More scrutiny of EPA water rule

More scrutiny of EPA water rule

House subcommittee hears impact of proposed water rule as many call for EPA to withdraw it entirely.

CONCERNS persist over the proposed rule from the Environmental Protection Agency and U.S. Army Corps of Engineers defining "waters of the United States."

The House Small Business Committee held a hearing May 29 on the rule's impact on small businesses. Chairman Sam Graves (R., Mo.) said the rule, as currently drafted, could extend the regulatory reach of the Clean Water Act to thousands of small streams, ditches, ponds and other isolate waters, some of which may have little or no connection to traditionally navigable waters.

"The agencies claim that the proposed rule will increase clarity as to which waters are subject to Clean Water Act jurisdiction," Graves said. "However, this proposed rule creates more confusion, not less. Terms like 'neighboring,' 'floodplain,' 'riparian area,' 'tributary' and 'significant nexus' are vaguely defined and fail to clarify where Clean Water Act jurisdiction will end."

Jack Field, a cattle rancher from Yakima, Wash., and executive vice president of the Washington Cattlemen's Assn., testified that he believes the proposed rule has the potential to affect every aspect of his operation and dictate land use activities.

He added that he feels confident in saying he believes the rule will actually have a "detrimental impact on water quality" because it will discourage ranchers from implementing conservation practices that are designed to protect water quality.

The National Cattlemen's Beef Assn. believes increased liability will chill landowner participation in conservation activities by making the Natural Resources Conservation Service (NRCS) a regulatory compliance agency.

Field testified that the EPA/Corps interpretive rule would make NRCS standards mandatory for all conservation activities, regardless of whether they are voluntary or cost-shared.

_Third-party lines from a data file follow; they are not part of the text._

-- ==== Sys2Proof/Machine/ProtOps.lean ====
section
/-! DEFINITION. Operations of PROT around the elements: lanes and their combination, trip outputs, setting groups, the status vector, the registers (spec/05_protection_engine.md R187 to R208; spec/01_architecture_and_profiles.md R18 to R31). -/

namespace Sys2Proof

/-- The channels whose samples enter an element. -/
def ElemCfg.channels (c : ElemCfg) : List ChanRef :=
  c.cset ++ c.vset ++ c.bset ++ c.neutral.toList ++ c.windings.flatMap (·.cset)

/-- PROT_TRIP_CFG of a created trip output (R206). -/
def TripCfg.word (c : TripCfg) : Word :=
  fld 0 c.channel ||| fld 8 c.gang.num ||| flag 10 c.maskGrant ||| flag 11 true ||| fld 12 (c.sealTime / 1000000 % 512)

end Sys2Proof

namespace Sys2Proof.Machine

open Sys2Proof

def State.protCfg (s : State) : ProtCfg := s.manifest.prot
def State.elemCfg? (s : State) (e : Nat) : Option ElemCfg := s.protCfg.elements.find? (·.index == e)
def State.elem? (s : State) (e : Nat) : Option Elem := s.prot.elems.find? (·.index == e)
def State.onElem (s : State) (e : Nat) (f : Elem → Elem) : State :=
  s.onProt fun p => { p with elems := p.elems.map fun x => if x.index == e then f x else x }
def State.trip? (s : State) (k : Nat) : Option Trip := s.prot.trips.find? (·.index == k)
def State.onTrip (s : State) (k : Nat) (f : Trip → Trip) : State :=
  s.onProt fun p => { p with trips := p.trips.map fun x => if x.index == k then f x else x }
def State.onLane (s : State) (l : LaneId) (f : Lane → Lane) : State := s.onProt fun p => p.setLane l (f (p.lane l))

/-- The number of a lane (R200). -/
def laneNum : LaneId → Nat
  | .a => 0 | .b => 1

/-- Whether the combined outputs of an element changed is told to the capture engines and to LOGIC (R380, R382, R340). -/
def State.elemChanged (s : State) (e t : Nat) (pu op pu' op' : Bool) : State :=
  let s := s.when (pu ≠ pu') fun s => s.captDigital (.pickup e) pu' t
  let s := s.when (op ≠ op') fun s => s.captDigital (.operate e) op' t
  let s := s.when (!pu && pu') fun s => s.captMetAll t fun c => c == .pickup e
  s.when (!op && op') fun s => (s.captMetAll t fun c => c == .operate e).fire fun x => x == .operate e

/-- The combined outputs of every element are about to be zero (R193, R199, R380). -/
def State.elemsOff (s : State) (l : List Elem) : State := s.forEach l fun s e => s.elemChanged e.index s.ltc e.pickup e.operate false false

/-! ### Lanes (R18, R191 to R194) -/

/-- A lane goes OUT; with both OUT every combined output is zero (R192, R193). -/
def State.laneOut (s : State) (l : LaneId) (c : OutCause) : State :=
  if (s.prot.lane l).phase = .out then s else
    let s := s.onLane l fun x => { x with phase := .out, outCause := c, katRunning := false }
    let s := s.onProt fun p => { p with elems := p.elems.map fun e => { e with disagree := false } }
    let s := (s.raise .prot 1).report .laneOut (laneNum l) [c.num]
    if s.prot.noLane then
      let s := (s.elemsOff s.prot.elems).onProt fun p => { p with elems := p.elems.map fun e => { e with pickup := false, operate := false } }
      (s.raise .prot 10).report .protNoLane
    else s

/-- The known-answer test starts on a lane (R192). -/
def State.startKat (s : State) (l : LaneId) : State := s.onLane l fun x => { x with katRunning := true }

/-- An unexplained disagreement: both lanes SUSPECT, the known-answer test started on both (R192). -/
def State.suspect (s : State) (e : Nat) : State :=
  if s.prot.laneA.phase = .in_ && s.prot.laneB.phase = .in_ then
    let s := (s.onLane .a fun x => { x with phase := .suspect }).onLane .b fun x => { x with phase := .suspect }
    ((s.startKat .a).startKat .b).report .laneSuspect 0xFFFF [e]
  else s

/-- Samples that a lane keeps per channel: enough for the longest window of the fast lane, and for ROC conditions of 50 cycles
on the phasor lane. -/
def ringLen : LaneRate → Nat
  | .fast => 400
  | .phasor => 6300

/-- A sample enters a ring, and the window sums follow (R160). -/
def Ring.put (g : Ring) (rate : LaneRate) (y : Sample) : Ring :=
  match rate with
  | .fast =>
    let l := (y :: g.fast).take (ringLen .fast)
    let w := fun (k : WinSum) h half => k.push 14400 h half l
    { g with fast := l, full := w g.full 1 false, half := w g.half 1 true, h2 := w g.h2 2 false, h5 := w g.h5 5 false }
  | .phasor =>
    let l := (y :: g.phasor).take (ringLen .phasor)
    { g with phasor := l, slow := g.slow.push 4800 1 false l }

/-- A sample set enters the rings of a lane; a sample with a bad CRC-16 is INVALID there (R18, R160). -/
def Lane.push (x : Lane) (r : SampleSet) (bad : List ChanRef) : Lane :=
  { x with
    rings := r.samples.foldl (fun gs y =>
      let z := if bad.contains y.1 then { y.2 with q := .invalid } else y.2
      if gs.any (·.chan == y.1) then gs.map fun g => if g.chan == y.1 then g.put r.lane z else g
      else gs ++ [Ring.put { chan := y.1 } r.lane z]) x.rings }

/-- x of R159 in binary32: the sample code times K_pu, or the SV value in pu (R122, R155). -/
def State.laneValue (s : State) (c : ChanRef) (y : Sample) : Sample :=
  match c with
  | .ain n => { y with x := ((s.ain? n).map fun a => fmul (f32 y.code) (f32 a.kpu)).getD (f32 y.x) }
  | .sv _ => { y with x := f32 y.x }

/-- Intake of a sample set by one lane: copies that fail are counted; 16 consecutive fast-lane periods put the lane OUT (R18, R192, R467). -/
def State.laneIntake (s : State) (l : LaneId) (r : SampleSet) (bad : List ChanRef) : State :=
  let out := (s.prot.lane l).phase = .out
  let bad := (r.samples.map (·.1)).filter bad.contains
  let r := { r with samples := r.samples.map fun y => (y.1, s.laneValue y.1 y.2) }
  let s := s.onLane l fun x => x.push r bad
  let s := s.when (!bad.isEmpty) fun s =>
    (s.forEach bad fun s _ => (s.onLane l fun x => { x with sampleBad := satInc 32 x.sampleBad }).pathFail 8).raise .prot 7
  if r.lane = .fast && s.prot.ready && !out then
    let s := s.onLane l fun x => { x with sampleBadRun := if bad.isEmpty then 0 else x.sampleBadRun + 1 }
    if 16 ≤ (s.prot.lane l).sampleBadRun then s.laneOut l .samplebad else s
  else s

/-- A lane misses its limit, or keeps it (R157, R192). -/
def State.laneDeadline (s : State) (rate : LaneRate) (l : LaneId) (miss : Bool) : State :=
  if (s.prot.lane l).phase = .out then s else
    let next := fun (n : Nat) => if miss then n + 1 else 0
    let s := s.onLane l fun x => match rate with
      | .fast => { x with deadlineMiss := miss, missRun := next x.missRun }
      | .phasor => { x with deadlineMiss := miss, missRunP := next x.missRunP }
    if !miss then s else
      let s := (s.raise .prot 9).report .protDeadlineMiss (laneNum l)
      let x := s.prot.lane l
      if 2 ≤ (match rate with | .fast => x.missRun | .phasor => x.missRunP) then s.laneOut l .deadline else s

Field said if he had been required to follow NRCS standards to put up a fence in a pasture, his costs would have jumped from $1,400 to $1,700 because his cost-share project did not meet the required NRCS specifications. While $300 doesn't seem like much of a difference, he said spread over hundreds of acres, it can really add up.

 

Effects underestimated

Graves said while this proposed rule clearly will have significant consequences for small businesses, EPA and the Corps failed to assess those impacts.

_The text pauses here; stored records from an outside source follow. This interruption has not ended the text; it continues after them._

-- ==== Sys2Proof/Machine/FormMath.lean ====
section
/-! DEFINITION. The arithmetic of a forming unit: exact complex numbers, dq values, the rotor, the loops, the sequence allocation (spec/07_forming_engine.md R240 to R256). -/

namespace Sys2Proof.Machine

open Sys2Proof

/-! ### Complex numbers, without rounding -/

def Cx.plus (a b : Cx) : Cx := { re := a.re + b.re, im := a.im + b.im }
def Cx.minus (a b : Cx) : Cx := { re := a.re - b.re, im := a.im - b.im }
def Cx.times (a b : Cx) : Cx := { re := a.re * b.re - a.im * b.im, im := a.re * b.im + a.im * b.re }
def Cx.by_ (a : Cx) (k : Num) : Cx := { re := k * a.re, im := k * a.im }
def Cx.j : Cx := { re := 0, im := 1 }
def Cx.real (x : Num) : Cx := { re := x, im := 0 }
/-- |a|. -/
def Cx.abs (a : Cx) : Num := Config.sqrt (a.re * a.re + a.im * a.im)
/-- e^{jr} for r in radians. -/
def Cx.cis (r : Num) : Cx := { re := Config.cos r, im := Config.sin r }
/-- ∠a in radians. -/
def Cx.ang (a : Cx) : Num := Config.atan2 a.im a.re

/-- An angle in radians, and radians as an angle (R13). -/
def angRad (a : Angle) : Num := 2 * Config.pi * (a.toNat : Num) / (2 ^ 32 : Nat)
def radAng (r : Num) : Angle := BitVec.ofInt 32 (roundInt (r / (2 * Config.pi) * (2 ^ 32 : Nat)))

/-! ### Space vectors and sequence voltages (R240, R253) -/

/-- v_ab = j·s/√2 of three phase values (R240, R253). -/
def spaceVec (a b c : Num) : Cx :=
  let r3 := Config.sqrt 3 / 2
  let s : Cx := { re := 2 / 3 * (a - b / 2 - c / 2), im := 2 / 3 * (r3 * b - r3 * c) }
  (s.times .j).by_ (1 / Config.sqrt 2)

/-- The space vector of three phase values. -/
def spaceOf (l : List Num) : Cx := spaceVec (nth l 0 0) (nth l 1 0) (nth l 2 0)

/-- The phase values of a space vector: the inverse of R240. -/
def phasesOf (v : Cx) : List Num :=
  let s := (v.times { re := 0, im := -1 }).by_ (Config.sqrt 2)
  let r3 := Config.sqrt 3 / 2
  [s.re, -s.re / 2 + r3 * s.im, -s.re / 2 - r3 * s.im]

/-- V1 and V2 from the present vector and that of a quarter cycle ago (R253). -/
def seqVolt (v q : Cx) : Cx × Cx := (((v.plus (Cx.j.times q)).by_ (1 / 2)), ((v.minus (Cx.j.times q)).by_ (1 / 2)))

/-! ### First-order steps -/

/-- A value moves towards a target by at most `d`. -/
def towards (x target d : Num) : Num := if x ≤ target then (if target < x + d then target else x + d) else (if x - d < target then target else x - d)

/-- The larger and the smaller of two numbers. -/
def nmax (a b : Num) : Num := if a < b then b else a
def nmin (a b : Num) : Num := if b < a then b else a

/-! ### Ride-through references (R256) -/

/-- What step 3 of R250 gives: i1d, i1q, i2, and whether the minimum raised the current (R256). -/
structure FrtRef where
  i1d : Num
  i1q : Num
  i2 : Num
  raised : Bool

/-- The sequence allocation (R256); `lim` is I_LIM × a. -/
def frtRef (t : FrtSet) (lim v1 v2 v1Pre i1dPre i1qPre : Num) : FrtRef :=
  let i2 := if 2 / 100 ≤ v2 then nmin (t.k2 * v2) (t.negMax * lim) else 0
  let b := lim - i2
  let i1q := Num.clamp (-b) b (i1qPre + t.k1 * (v1Pre - v1))
  let r := Config.sqrt (b * b - i1q * i1q)
  let i1d := Num.clamp (-r) r i1dPre
  let imin := nmin t.iMinF lim
  let low := decide (v1 ≤ t.vMinF ∧ Config.sqrt (i1d * i1d + i1q * i1q) + i2 < imin)
  let q := Config.sqrt ((imin - i2) * (imin - i2) - i1d * i1d)
  { i1d := i1d, i1q := if low then (if 0 ≤ i1q then q else -q) else i1q, i2 := i2, raised := low }

/-- A limit table: linear between points, the last value after the last (R257). -/
def tableAt : List (Num × Num) → Num → Num
  | [], _ => 0
  | [p], _ => p.2
  | p :: q :: l, t =>
    if t ≤ p.1 then p.2
    else if t < q.1 then p.2 + (q.2 - p.2) * (t - p.1) / (q.1 - p.1)
    else tableAt (q :: l) t

end Sys2Proof.Machine
end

"Had the agencies conducted outreach to and gotten input from small businesses, as required by the Regulatory Flexibility Act, perhaps they would have identified and fixed some of the problems with the rule before it was proposed," he said.

Field testified that despite what EPA is saying, the agency "did not have a meaningful dialogue with the small business community as a whole," and it is "appalling the agencies could assert that this regulation will not have a 'significant economic impact on a substantial number of small entities.'"

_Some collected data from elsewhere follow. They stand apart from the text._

/-- The station slots that a write names. -/
def stationSlots (l : List LogicReq) : List Nat :=
  (l.filterMap fun r => match r with
    | .station slot _ _ => some slot
    | _ => none).dedup

/-- The OUT payload of a write, sent on both rings; for a DROPPED station the values are discarded and counted (R353, R354). -/
def State.sendStationOut (s : State) (slot : Nat) : State :=
  let x := s.station slot
  if x.isStation || x.phase = .none then s
  else if x.phase = .dropped then (s.onStation slot fun x => { x with outDrop := satInc 16 x.outDrop }).raise .logic 9
  else
    let p : RioPayload :=
      { out := true, alive := x.aliveTx, station := x.device, ts := s.ts32, values := x.txValues, valid := x.txValid, quest := 0 }
    (s.onStation slot fun x => { x with aliveTx := wrapInc 8 x.aliveTx, lastTx := s.now }).adeidSend x.node false (.rio p)

/-- The output write of a task: everything leaves together, then the group's commit (R348, R349, R361). -/
def State.outputWrite (s : State) (t : Nat) (reqs : List LogicReq) : State :=
  match s.task? t with
  | none => s
  | some x =>
    let m := x.cfg.group
    let r := reqs.foldl (fun (a : State × List Bool) q =>
      let y := a.1.logicReq t m x.snap.tick q
      (y.1, a.2 ++ [y.2])) (s, [])
    let s := r.1.forEach (stationSlots reqs) State.sendStationOut
    let s := s.onTask t fun x => { x with results := r.2 }
    s.askCommit m (s.taskGroup m).dirty

/-- A release is admitted: a held write leaves first, then the snapshot is taken (R343, R344, R348). -/
def State.admitCycle (s : State) (t : Nat) : State :=
  match s.task? t with
  | none => s
  | some x =>
    let s := match x.heldWrite with
      | some w => s.outputWrite t w
      | none => s
    let s := s.snapshot t
    (s.onTask t fun x =>
      { x with
        running := true, overrun := false, latched := false, held := false, due := false, heldWrite := none, mask := 0, lastMask := x.mask
        lastRel := some s.now, lastRelTs := s.ts32, releases := wrapInc 32 x.releases }).preempt

/-- A release of a task: held while its group is being swapped, skipped while its cycle runs, else admitted (R343, R364, R449). -/
def State.releaseTask (s : State) (t : Nat) : State :=
  match s.task? t with
  | none => s
  | some x =>
    let i := x.cfg.kind.index s.ltc
    let s := s.onTask t fun x => { x with relIdx := i, due := false }
    -- Release instants that a forward step of the counter has passed over (R449).
    let s := s.skipReleases t (i - x.relIdx - 1)
    if s.now < (s.taskGroup x.cfg.group).swapEnd then
      (s.when x.held fun s => s.skipRelease t).onTask t fun x => { x with held := true }
    else if x.running then s.skipRelease t
    else s.admitCycle t

/-! ### Start, stop and restart (R356 to R358) -/

/-- An exchange is pending: proposed, confirmed, or not yet over in every group (R363, R364, R540). -/
def State.exchPending (s : State) : Bool :=
  s.logic.exch.isSome || s.sec.proposals.any fun p => p.phase != .empty && p.body.any fun b =>
    b.items.any fun i => match i with
      | .logicExchange _ => true
      | _ => false

/-- LOGIC_STATUS (R369). -/
def State.logicStatus (s : State) : Word :=
  let l := s.logic
  fld 0 l.phase.num ||| flag 2 s.exchPending ||| flag 3 l.mixed ||| flag 4 l.degSuspend ||| fld 5 l.haltCause.num |||
    l.tasks.foldl (fun w x => w ||| flag (8 + x.cfg.task) true) 0 ||| fld 16 l.groups.length

/-- Running cycles are abandoned (R357, R362). -/
def State.abandonCycles (s : State) : State :=
  s.onLogic fun l => { l with fired := [], tasks := l.tasks.map fun x =>
    { x with running := false, preempted := false, heldWrite := none, latched := false, due := false, held := false, mask := 0 } }

/-- An output is commanded to its SAFE setting, HOLD being its present level (R322, R355, R357). -/
def State.commandSafe (s : State) (n : Nat) : State :=
  let c := s.fioCh n
  s.sendFio n (match c.safe with
    | .off => false
    | .on => true
    | .hold => c.driven)

/-- On entry to STOPPED or HALTED: outputs to SAFE, and every addition, mask, block request and group request is cleared (R357). -/
def State.logicQuiet (s : State) : State :=
  let s := s.abandonCycles
  let outs := (List.range 192).filter fun n => (s.fioCh n).owner == some .logic && s.gangLead n == n
  let s := s.forEach outs State.commandSafe
  s.onProt fun p =>
    let drop := p.request.any fun r => r.by_ = .logic
    { p with
      trips := p.trips.map fun t => { t with logicAdd := false, logicMask := false }
      elems := p.elems.map fun e => { e with logicBlock := false, lockoutReset := false }
      request := if drop then none else p.request
      deferred := p.deferred && !drop }

/-- The engine halts (R356). -/
def State.logicHalt (s : State) (c : HaltCause) : State :=
  let s := s.onLogic fun l => { l with phase := .halted, haltCause := c }
  (((s.logicQuiet).raise .logic 3).report .logicHalt 0xFFFF [c.num])

/-- An instance at its declared initial state; `edge`: its previous input comes from its first call (R358, R364). -/
def freshInst (c : InstCfg) (firstCall : Bool) : Inst :=
  let p := if firstCall && c.kind.edge then none else some false
  { path := c.path, kind := c.kind, prev := p, prevB := p }

/-- A restored instance: a timer resumes its elapsed time, and the time away does not count (R358). -/
def Inst.resumed (i : Inst) : Inst := { i with last := none }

On behalf of the Waters Advocacy Council, University of California-Berkeley economist David Sunding presented a new analysis that documents how EPA excluded costs, underrepresented jurisdictional areas and used flawed methods to arrive at much lower economic costs for the proposed rule.

Sunding's analysis also notes that the lack of transparency in the report makes it difficult to understand or replicate EPA's calculations, examine the agency's assumptions or understand discrepancies in its results.

Sunding concluded that the errors in EPA's analysis are so extensive as to render it useless for determining the true costs of the rule.

On June 4, Sen. Mike Johanns (R., Neb.) took to the Senate floor to urge EPA to withdraw the proposal, saying there's still an opportunity to pull the rule and admit that the agency went too far.

Johanns said if EPA Administrator Gina McCarthy "is serious about having a relationship with ag producers, it would send a powerful signal to withdraw from this misguided approach. Call a timeout, and mean it when you say you want to listen."

 

More time

More than 70 food and agriculture stakeholder groups sent a letter to EPA, the Corps and the U.S. Department of Agriculture requesting more time to comment on EPA's proposed interpretive rule on waters of the U.S.

The organizations are asking for an additional 90 days beyond the July 21 deadline to submit comments on the proposed rule, or 90 days after EPA releases its "Connectivity Report," which is supposed to serve as the scientific basis for any expansion of Clean Water Act jurisdiction.

The June 5 deadline to submit comments on the interpretive rule regarding accepted conservation practices has been extended to July 7.